1. The application of water-soluble carbon dots, which are highly efficient carriers for local anesthetic drugs, as carriers for local anesthetic drugs, is characterized by: The water-soluble carbon dots are prepared by a method comprising the following steps: Using water-soluble amino acids and carboxylic acid compounds that readily aggregate and carbonize to form six-membered rings as precursors, these precursors are dissolved in an organic solvent and subjected to ultrasonic treatment to form a homogeneous solution.
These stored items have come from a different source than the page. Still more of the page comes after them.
/-- Element (i, j) of the tile as the tensor's coordinates (R301). -/
def tileAt (f : EF) (s0 s1 i j : Nat) : List Nat := if f.x.getLsbD 1 then [s0 + i, s1 + j] else [s0 + j, s1 + i]
/-- The elements of the tile that are in bounds: row, column, address. -/
def tileElems (f : EF) (t : Tensor) (s0 s1 : Nat) : List (Nat × Nat × Nat) :=
  (List.range 64).flatMap fun i => (List.range 64).filterMap fun j =>
    let c := tileAt f s0 s1 i j
    if t.inside c then some (i, j, t.addr c) else none

/-- Translates the granules that the bytes of a tile's elements touch, in ascending order (R301). -/
def State.tilePages (s : State) (i : Iss) (w : Nat) (starts : List Nat) : State × Option (List (Nat × Nat × PageKind)) :=
  let addrs := starts.flatMap fun a => (List.range w).map fun k => a + k
  let grans := sortBy (fun (a b : Nat) => decide (a ≤ b)) ((addrs.map fun a => a / 4096).eraseDups)
  grans.foldl (fun r g => match r.2 with
    | none => r
    | some l =>
      let a := ((addrs.filter fun a => a / 4096 == g).foldl Nat.min (4096 * g + 4095))
      match r.1.checkOne i .engineWrite (BitVec.ofNat 64 a) with
      | (s1, some (pa, k)) => (s1, some (l ++ [(a, pa, k)]))
      | (s1, none) => (s1, none)) (s, some [])

/-- ACCST (R301). A tensor whose FMT the slot's kind does not allow takes the tensor-id fault of R301 (DESIGN CHOICE, log entry
74), and of several bytes outside the scratchpad the first element's in row order is reported. -/
def execAccst (f : EF) (s : State) : Answer :=
  issue s f.ctl (some .mc) (osNames f) 0 fun s i =>
    let c := corner (s.readG i.gid f.a.toNat)
    let e := s.tensorCopy (s.group i.gid).lid f.imm8.toNat
    let tid := f.imm8.toNat
    match (s.group i.gid).slotOf (ef4 f) with
    | none => s.trapAll i 0x22 (ef4 f)
    | some slot => match e with
      | none => s.trapAll i 0x20 tid
      | some bs =>
        let t := tensorOf bs
        match fmtTy t.fmt with
        | none => s.trapAll i 0x20 tid
        | some ty =>
          if t.ndim < 2 ∨ admits (s.accSlot (subKey i.gid) slot).i32 ty = false then s.trapAll i 0x20 tid
          else
            let el := tileElems f t c.1 c.2
            let w := t.bits / 8
            if t.scratch then match el.find? fun x => decide (s.scratchSize (s.group i.gid).blk < x.2.2 + w) with
              | some x => s.trapAll i 0x11 x.2.2
              | none => s.startOp i (ef4 f) slot (.accst f e c.1 c.2 []) true
            else match s.tilePages i w (el.map fun x => x.2.2) with
              | (s1, none) => s1
              | (s1, some pages) => s1.startOp i (ef4 f) slot (.accst f e c.1 c.2 pages) true

/-- The tile-queue slots of a core in use (R303). -/
def State.tilesOf (s : State) (core : Nat) : List Tile := s.eng.tiles.filter fun t => t.core == core

/-- The traps of MMQ at issue (R283, R303). -/
def State.mmqTrap (s : State) (gid : Nat) (f : EF) : Option (Nat × Nat) :=
  match s.readTrap gid (ef4 f) (fun i32 => admits i32 (Ty.ofCode (f.flags.toNat % 16))) 0x21 (ef4 f) with
  | some t => some t
  | none => if s.holdsDie (s.group gid).part (dieOf (coreOf gid)) then none else some (0x26, 0)

/-- MMQ (R302, R303): it holds the lanes until the core's tile queue has a free slot. -/
def execMmq (f : EF) (s : State) : Answer :=
  match s.cur with
  | none => .fault .noIssuer
  | some cx =>
    if !(s.taking cx f.ctl).isEmpty && (s.nameTrap cx.gid (osNames f)).isNone && (s.mmqTrap cx.gid f).isNone
        && decide (2 ≤ (s.tilesOf (coreOf cx.gid)).length) then .next s.stall
    else issue s f.ctl none (osNames f) 0 fun s i => match s.mmqTrap i.gid f with
      | some t => s.trapAll i t.1 t.2
      | none =>
        let core := coreOf i.gid
        let seq := Map.get 0 s.eng.tileSeq core
        let t : Tile := ⟨i.id, core, f.imm8.toNat, f.flags.toNat % 16, seq, subOf i.gid, slotOf i.gid, false, []⟩
        let s1 : State := { s with eng := { s.eng with tiles := s.eng.tiles ++ [t], tileSeq := Map.set 0 s.eng.tileSeq core ((seq + 1) % 2 ^ 16) } }
        s1.startOp i (ef4 f) (((s.group i.gid).slotOf (ef4 f)).getD 0) (.mmq f i.id) false

/-- Whether an instruction writes the scratchpad. -/
def writesScratch : Instr → Bool
  | .sts _ | .stss _ | .stfe _ | .atoms _ => true
  | _ => false

/-- OPFENCE (R290): it holds the lanes while their cores hold scratchpad writes or acquires of theirs; the writes that happen before it
are ordered before the fetch of a phase that the lane signs later (log entry 22). -/
def execOpfence (f : EF) (s : State) : Answer :=
  match s.cur with
  | none => .fault .noIssuer
  | some cx =>
    if s.ms.jobs.any fun j => j.iss.gid == cx.gid && (writesScratch j.instr || acquires j.instr)
        && j.accs.any fun a => (s.taking cx f.ctl).contains a.lane then .next s.stall
    else issue s f.ctl none [] 0 fun s i => eachLane s i.lanes fun s l =>
      s.modLane i.gid l fun x => { x with fenced := (s.nextId, Map.get 0 s.ms.acqs (32 * i.gid + l)) }

/-! ## The end of an operation's fetch and of the operation (R289, R294, R296 to R303) -/

/-- An element of an accumulator slot. -/
def AccSlot.at_ (a : AccSlot) (i j : Nat) : Word := Map.get 0 a.elems (64 * i + j)

/-- A 64-column tile's rows as bytes of a type, row-major. -/
def tileBytes (c : Conv) (r : Regs) (a : AccSlot) (row rows : Nat) : List Byte :=
  (List.range rows).flatMap fun i => (List.range 64).flatMap fun j => leBytes (c.ty.width / 8) (c.out r a.i32 (a.at_ (row + i) j) (row + i) j)

/-- ACCMV's register writes (R299): the slab as an image, in the lanes that have not exited. -/
def slabWrites (g : Group) (f : EF) (r : Regs) (a : AccSlot) : List RegWrite :=
  let ty := Ty.ofCode (f.flags.toNat % 16)
  let rows := 8 * 32 / ty.width
  let bs := tileBytes (convOf f ty) r a (rows * (f.imm8.toNat % 8)) rows
  g.liveLanes.flatMap fun l => (List.range 16).map fun k => .v l (f.a.toNat + k) (BitVec.ofNat 32 (fieldAt bs (64 * l + 4 * k) 4))

/-- A register that a lane wrote since the operation started keeps the lane's value or takes the result's, each element (R289). -/
def State.accmvWrites (s : State) (o : MatOp) (f : EF) (r : Regs) (a : AccSlot) : List RegWrite :=
  (slabWrites (s.group o.gid) f r a).map fun w => match w with
    | .v l k val =>
      if (s.lane o.gid l).olds.any fun y => decide ((o.opened.lookup l).getD 0 ≤ y.1) && y.2.1 == k then
        .v l k (mixWord (s.elemBits o.id) (fun e => s.coin (2 ^ 34 + 8192 * e + 256 * l + k)) ((s.lane o.gid l).vReg k) val)
      else w
    | .p _ _ _ => w

/-- ACCST's elements by address. -/
def accstElems (f : EF) (bs : List Byte) (s0 s1 : Nat) (r : Regs) (a : AccSlot) : List (Nat × List Byte) :=
  let t := tensorOf bs
  let c := convOf f ((fmtTy t.fmt).getD .f32)
  (tileElems f t s0 s1).map fun x => (x.2.2, leBytes (t.bits / 8) (c.out r a.i32 (a.at_ x.1 x.2.1) x.1 x.2.1))

/-- The bytes of elements by address. -/
def elemBytes (l : List (Nat × List Byte)) : List (Nat × Byte) :=
  l.flatMap fun x => ((List.range x.2.length).zip x.2).map fun y => (x.1 + y.1, y.2)

/-- Sends one store-like write for each line that an engine writes (R14, R301). -/
def State.sendLines (s : State) (ag : Agent) (id : Nat) (bytes : List (Nat × Byte × PageKind)) : State :=
  let lines := (bytes.map fun x => lineOf x.1).eraseDups
  lines.foldl (fun s l =>
    let mine := bytes.filter fun x => lineOf x.1 == l
    let kind := match mine with
      | x :: _ => x.2.2
      | [] => .shared
    s.send (.homeWriteAccept ⟨ag, 64 * id, none, l, kind, false, mine.map fun x => ⟨x.1 % 128, x.2.1, 0⟩, none, false, none, false⟩)) s

/-- What leaves the engine when its operands are read: ACCMV's results and ACCST's writes (R289, R301). -/
def State.emit (s : State) (o : MatOp) (r : Regs) : State :=
  let a := s.accSlot o.sub o.slot
  match o.kind with
  | .accmv f => s.send (.resultReturn ⟨o.id, o.gid, none, 0, s.accmvWrites o f r a, []⟩)
  | .accst f (some bs) s0 s1 pages =>
    let l := accstElems f bs s0 s1 r a
    if (tensorOf bs).scratch then l.foldl (fun s x => s.writeS o.blk x.1 x.2) s
    else s.sendLines (.matrix (o.sub / 12) (o.sub % 12)) o.id ((elemBytes l).filterMap fun x => (rangeAt pages x.1).map fun p => (p.1, x.2, p.2))
  | .accst _ none _ _ _ | .mma _ _ _ _ | .accz _ | .accld _ | .mmq _ _ => s

/-- The former values that no operation of a group can read any more are forgotten (R289). -/
def State.closeWindows (s : State) (gid : Nat) : State :=
  if s.windowOn gid then s
  else s.modGroup gid fun g => { g with lanes := g.lanes.map fun x => { x with olds := [] } }

/-- Whether an operation has to see what an earlier one has yet to leave (R272): in its accumulator slot, or in registers of its
group. -/
def State.behindOp (s : State) (o : MatOp) : Bool :=
  (s.eng.mat.takeWhile fun x => x.id != o.id).any fun x => x.sub == o.sub && (x.slot == o.slot || (x.gid == o.gid && (match x.kind with
    | .accmv _ => true
    | .mma _ _ _ _ | .accz _ | .accld _ | .accst _ _ _ _ _ | .mmq _ _ => false)))

/-- OPERAND_FETCH_END (R289, R292): the window closes, and the lanes parked in MWAIT `.op` go on. -/
def execOperandFetchEnd (op : Nat) (s : State) : Answer :=
  match s.matOp op with
  | none => .next s
  | some o =>
    if s.behindOp o then .next (s.send (.operandFetchEnd op))
    else
    let r := s.fetchRegs o ++ s.fetchTensor o
    let s1 := (s.modOp op fun o => { o with fetched := true, snap := r }).emit o r
    .next (((s1.closeWindows o.gid).mwaitWake).send (.matrixOpComplete op))

/-- Whether results of an operation are still on their way: ACCMV's registers, ACCST's lines. -/
def State.emitted (s : State) (o : MatOp) : Bool :=
  s.due.any fun i => match i with
    | .resultReturn r => r.id == o.id && r.gid == o.gid
    | .homeWriteAccept w => w.agent == .matrix (o.sub / 12) (o.sub % 12)
    | _ => false

/-- What an operation leaves in the slot or the tile queue (R294, R296, R303). -/
def State.effect (s : State) (o : MatOp) : State :=
  let a := s.accSlot o.sub o.slot
  let put (f : Nat → Nat → Word) : State :=
    s.setAcc { a with elems := (List.range 64).foldl (fun m i => (List.range 64).foldl (fun m j => Map.set 0 m (64 * i + j) (f i j)) m) [] }
  match o.kind with
  | .mma f e s0 s1 =>
    let m := mmaOf f
    let b : BSrc := ⟨e.map tensorOf, s0, s1, fun off => ((o.snap.lookup (8192 + off)).getD 0).toNat⟩
    put fun i j => m.out o.snap b (a.at_ i j) i j
  | .accz i32 => s.setAcc { a with i32 := i32, elems := [] }
  | .accld f =>
    let sl := f.imm8.toNat % 8
    put fun i j => if i / 8 = sl then BitVec.ofNat 32 (Mat.elem o.snap f.a.toNat 32 (64 * (i % 8) + j)) else a.at_ i j
  | .mmq f t =>
    let bs := tileBytes (convOf f (Ty.ofCode (f.flags.toNat % 16))) o.snap a 0 64
    let l := s.eng.tiles.map fun (x : Tile) => if x.id == t then { x with complete := true, data := bs } else x
    { s with eng := { s.eng with tiles := l } }
  | .accmv _ | .accst _ _ _ _ _ => s
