/-! ## A command's lines and its completion (R308, R309) -/

def State.modCopy (s : State) (id : Nat) (f : CopyCmd → CopyCmd) : State :=
  { s with eng := { s.eng with copies := s.eng.copies.map fun c => if c.id == id then f c else c } }

/-- Whether a command is the oldest of its core (R308). -/
def State.copyFirst (s : State) (c : CopyCmd) : Bool := ((s.copiesOf c.core).head?.map fun x => x.id) == some c.id

/-- Granules turn full when the last byte that a command writes there has landed (R189, R309): no piece is left that touches them, and
some lane has written them without a gap. -/
def State.fillDone (s : State) (id : Nat) (b : BlockRef) (grans : List Nat) : State :=
  match s.eng.copies.find? fun c => c.id == id with
  | none => s
  | some c => grans.foldl (fun s g =>
    if (c.wrote.any fun x => x.2 == g && !c.lost.contains x) && !(c.pieces.any fun p => p.moves.any fun m => m.2 / 16 == g)
    then s.fillGran b g else s) s

/-- Bytes by offset as runs of adjacent ones. -/
def runsOf : List (Nat × Byte) → List (Nat × List Byte)
  | [] => []
  | x :: xs => match runsOf xs with
    | (o, bs) :: rs => if o = x.1 + 1 then (x.1, x.2 :: bs) :: rs else (x.1, [x.2]) :: (o, bs) :: rs
    | [] => [(x.1, [x.2])]

/-- A piece's bytes land in the scratchpad, adjacent ones in one write, so that no element is torn (R290). -/
def State.landBytes (s : State) (b : BlockRef) (l : List (Nat × Byte)) : State :=
  (runsOf l).foldl (fun s x => s.writeS b x.1 x.2) s

/-- The first byte and the length of the part of a line that moves touch. -/
def spanOfMoves (l : List (Nat × Nat)) : Nat × Nat :=
  let lo := l.foldl (fun a m => Nat.min a m.1) 127
  (lo, l.foldl (fun a m => Nat.max a m.1) 0 + 1 - lo)

/-- A line of a command moves. -/
def State.movePiece (s : State) (c : CopyCmd) (p : Piece) : State :=
  let grans := (p.moves.map fun m => m.2 / 16).eraseDups
  let mine := grans.map fun g => (p.lane, g)
  let take (s : State) : State := s.modCopy c.id fun c => { c with pieces := c.pieces.filter fun q => !(q.num == p.num) }
  let done (s : State) : State := ((take s).modCopy c.id fun c => { c with wrote := c.wrote ++ mine }).fillDone c.id c.blk grans
  let bad (s : State) : State := take (s.modCopy c.id fun c => { c with dataerr := true, lost := c.lost ++ mine })
  let sp := spanOfMoves p.moves
  match c.kind, p.src with
  | .toScratch, none => done (s.landBytes c.blk (p.moves.map fun m => (m.2, 0)))
  | .toScratch, some (pa, k) =>
    match s.engineRead (lineOf pa) sp.1 sp.2 k with
    | (s1, none) => (bad s1).fillDone c.id c.blk grans
    | (s1, some d) => done (s1.landBytes c.blk (p.moves.map fun m => (m.2, byteOf d m.1)))
  | .fromScratch, some (pa, k) =>
    let bs : List StoreByte := p.moves.map fun m => ⟨m.1, (s.readS c.blk m.2 1).headD 0, 0⟩
    (take s).send (.homeWriteAccept ⟨.copy c.core, 4096 * c.id + p.num, none, lineOf pa, k, false, bs, none, false, none, false⟩)
  | .decrypt _ _ _, some (pa, k) =>
    match s.engineRead (lineOf pa) sp.1 sp.2 k with
    | (s1, none) => bad s1
    | (s1, some d) => take (s1.modCopy c.id fun c => { c with got := c.got ++ p.moves.map fun m => (m.2, byteOf d m.1) })
  | .fromScratch, none => take s
  | .decrypt _ _ _, none => take s

/-- COPY_LINE_ARRIVAL (R308, R309, R313): lines of the core's oldest command, lower lanes first. -/
def execCopyLineArrival (cmd piece : Nat) (s : State) : Answer :=
  match s.eng.copies.find? fun c => c.id == cmd with
  | none => .next s
  | some c => match c.pieces.find? fun p => p.num == piece with
    | none => .next s
    | some p =>
      if !s.copyFirst c || c.pieces.any fun q => decide (q.lane < p.lane) then .next (s.send (.copyLineArrival cmd piece))
      else .next (s.movePiece c p)

/-- The status that CPYWAIT returns (R316). -/
def Cc.status (c : Cc) : Word :=
  BitVec.ofNat 32 (c.count + (if c.dataerr then 2 ^ 16 else 0) + (if c.auth then 2 ^ 17 else 0) + (if c.locality then 2 ^ 18 else 0))
def Cc.cleared (c : Cc) : Cc := { c with dataerr := false, auth := false, locality := false }

/-- Releases the CPYWAITs of a block whose counter has fallen far enough (R316). Those that one completion releases
read and clear the counter's status one at a time, in the order of R154 (R307; DEDUCED, log entry 84). -/
def State.cpyWake (s : State) (b : BlockRef) : State :=
  (inSlotOrder s.waits).foldl (fun s w => match w.kind with
    | .cpywait k thr clr reg scope =>
      let c := s.cc b k
      if (s.group w.gid).blk = b ∧ c.count ≤ thr then
        (((if clr then s.setCc b k c.cleared else s).wake w).acquireBy w.gid w.lanes scope).giveV w reg c.status
      else s
    | _ => s) s

/-- A decryption's end (R315): the plaintext when the tag verifies; the command's AUTH status otherwise. -/
def State.decryptEnd (s : State) (c : CopyCmd) (off len : Nat) (key : BitVec 256) : State × Bool :=
  if c.dataerr || c.locality then (s, false)
  else
    let rec_ := (List.range (len + 32)).map fun k => (c.got.lookup k).getD 0
    match Aes.gcmDecrypt ((List.range 32).map fun k => key.extractLsb' (8 * k) 8) (rec_.take 12) ((rec_.drop 16).take len)
      (rec_.drop (16 + len)) with
    | none => (s, true)
    | some pt => ((granules off len).foldl (fun s g => s.fillGran c.blk g) (s.writeS c.blk off pt), false)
The solution is then subjected to a solvothermal reaction at 180-240 °C for 4-10 hours to obtain a carbon dot solution. The water-soluble amino acid is cysteine, methionine, or glutamic acid; the carboxylic acid compound readily aggregates and carbonizes to form a six-membered ring is citric acid, malic acid, or maleic acid; the organic solvent is N,N-dimethylformamide, formamide, or a mixture of N,N-dimethylformamide and formamide; and the mass ratio of the water-soluble amino acid to the carboxylic acid compound readily aggregates and carbonizes to form a six-membered ring is 5:1 to 1:

5. The obtained carbon dot solution was eluted and dried to obtain carbon dot solid powder.

2. The application according to claim 1, characterized in that, The mixture of methanol and dichloromethane was used as the eluent, and the particles were separated and purified by silica gel column chromatography.